Cansado ya de que esperando A el camarero de turno me diera B, huérfano de esa ilusión que impele a los desafortunados a perseverar en la búsqueda de sus migajas de felicidad, un buen día me senté en una terraza en la que nunca me había sentado. Ya había perdido la esperanza de que me sirvieran unas tostadas con aceite y tomate como Dios las querría, pero, quizá por ese inconfesable placer que nos procura hurgar en la herida cuando aún está abierta, decidí pedírselas al camarero. ¡Y menos mal! Las que me sirvió eran intachables. El pan tenía la firmeza óptima, no era ni gelatinoso ni duro, sino crujiente; y el tomate, por su parte, no estaba ni triturado ni frito ni cortado en rodajas: estaba rallado, que es como debe estar y rara vez está.

Volví a Sanpas una mañana, dos, tres… hasta que en la séptima reparé en un detalle en el que no había reparado: todos los camareros tenían acento argentino. Consideré entonces la posibilidad de que el dueño, movido por una lógica nostalgia de la nación lejana, hubiese decidido contratar exclusivamente a camareros argentinos; pero pronto caí en la cuenta de que semejante actitud habría sido inaceptablemente contraria a los tiempos aperturistas que vivimos, mediáticamente cancelable y a buen seguro incompatible con el artículo de la Constitución que habla de las discriminaciones por raza. Descartada esa opción, contemplé otra más sensata como que, siendo el dueño argentino, sólo un puñado de argentinos como él pudiera aguantarle. Finalmente, en un improbable arrebato de lucidez, le pregunté al hombre que me atendía: 

― ¿Son ustedes familia?

Él me respondió que sí y pronto averigüé que allí trabajan los abuelos, sus hijos, su yerno y su nuera. De estar el local en Camboya en vez de en Madrid, pensé yo, probablemente trabajarían también los nietos.

Escuchaba todo aquello con la extrañeza de quien se topa con un pájaro exótico en un lugar inesperado.
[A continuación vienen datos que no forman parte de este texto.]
-- ==== Sys2Proof/WellFormed.lean ====
section
/-! DEFINITION. When a term of `Instr` stands for a word (30_encoding.md R76, R78, R79). Every operand's range
is carried by its type and every operand value is accepted (R79); the one thing left to check is that an
`unknown` term holds a word that is none of the 16 instructions. -/

namespace Sys2Proof

/-- One row of the opcode table: a word `w` is the row's instruction exactly when
`w AND mask = pattern` (R76). -/
structure OpcodeRow where
  mask : Word
  pattern : Word
  deriving DecidableEq, Repr

/-- Does the word belong to the row? -/
def OpcodeRow.covers (r : OpcodeRow) (w : Word) : Bool := w &&& r.mask == r.pattern

/-- The 16 rows of R76, in the table's order. -/
def opcodeRows : List OpcodeRow := [
  ⟨0xFFFF#16, 0x00EE#16⟩, ⟨0xF000#16, 0x1000#16⟩, ⟨0xF000#16, 0x2000#16⟩, ⟨0xF000#16, 0x3000#16⟩,
  ⟨0xF000#16, 0x4000#16⟩, ⟨0xF000#16, 0x6000#16⟩, ⟨0xF000#16, 0x7000#16⟩, ⟨0xF00F#16, 0x8000#16⟩,
  ⟨0xF000#16, 0xA000#16⟩, ⟨0xF000#16, 0xD000#16⟩, ⟨0xF0FF#16, 0xE0A1#16⟩, ⟨0xF0FF#16, 0xF007#16⟩,
  ⟨0xF0FF#16, 0xF00A#16⟩, ⟨0xF0FF#16, 0xF015#16⟩, ⟨0xF0FF#16, 0xF01E#16⟩, ⟨0xF0FF#16, 0xF065#16⟩]

/-- Is the word one of the 16 instructions (R76)? -/
def isInstructionWord (w : Word) : Bool := opcodeRows.any (·.covers w)

/-- Well-formed terms: an `unknown` term holds a word that matches no row (R78). -/
def Instr.wf : Instr → Bool
  | .ret => true
  | .jp _ => true
  | .call _ => true
  | .se _ _ => true
  | .sne _ _ => true
  | .ldVxKk _ _ => true
  | .addVxKk _ _ => true
  | .ldVxVy _ _ => true
  | .ldINnn _ => true
  | .drw _ _ _ => true
  | .sknp _ => true
  | .ldVxDt _ => true
  | .ldVxK _ => true
  | .ldDtVx _ => true
  | .addIVx _ => true
  | .ldVxMemi _ => true
  | .unknown w => !isInstructionWord w

end Sys2Proof
end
Ese humilde bar desafiaba el tópico contemporáneo de que con la familia es preferible no hacer negocios y también ese otro según el cual los socios de una empresa deben ser impares y tres son multitud. Convencido de que quienes se equivocaban eran los dueños del bar y no los tópicos, busqué desavenencias, gestos torcidos, reproches con la meticulosidad del inglés que sospecha que hay mugre entre sus uñas. ¡Esto no puede ser tan idílico!, me decía. Pero lo era. Allá donde rastreé desavenencias encontré complicidades, allá donde busqué gestos torcidos no hallé más que sonrisas. Por algún indescifrable motivo, los argentinos preferían trabajar con sus familiares antes que trabajar para una multinacional. 

Me pregunto ahora, mientras escribo las últimas líneas de este titubeo, cuánto mejor sería nuestra ciudad si Sanpas fuese la norma y no la excepción; cuánto más libre si la propiedad permaneciese en manos de las familias y no de los oligarcas; cuánto más bella si a la grisácea homogeneidad de las multinacionales y sus franquicias le hubiésemos opuesto la polícroma heterogeneidad de los pequeños negocios. Hay progresos, sentenciará el lector, que no pueden culminar sino en abismos.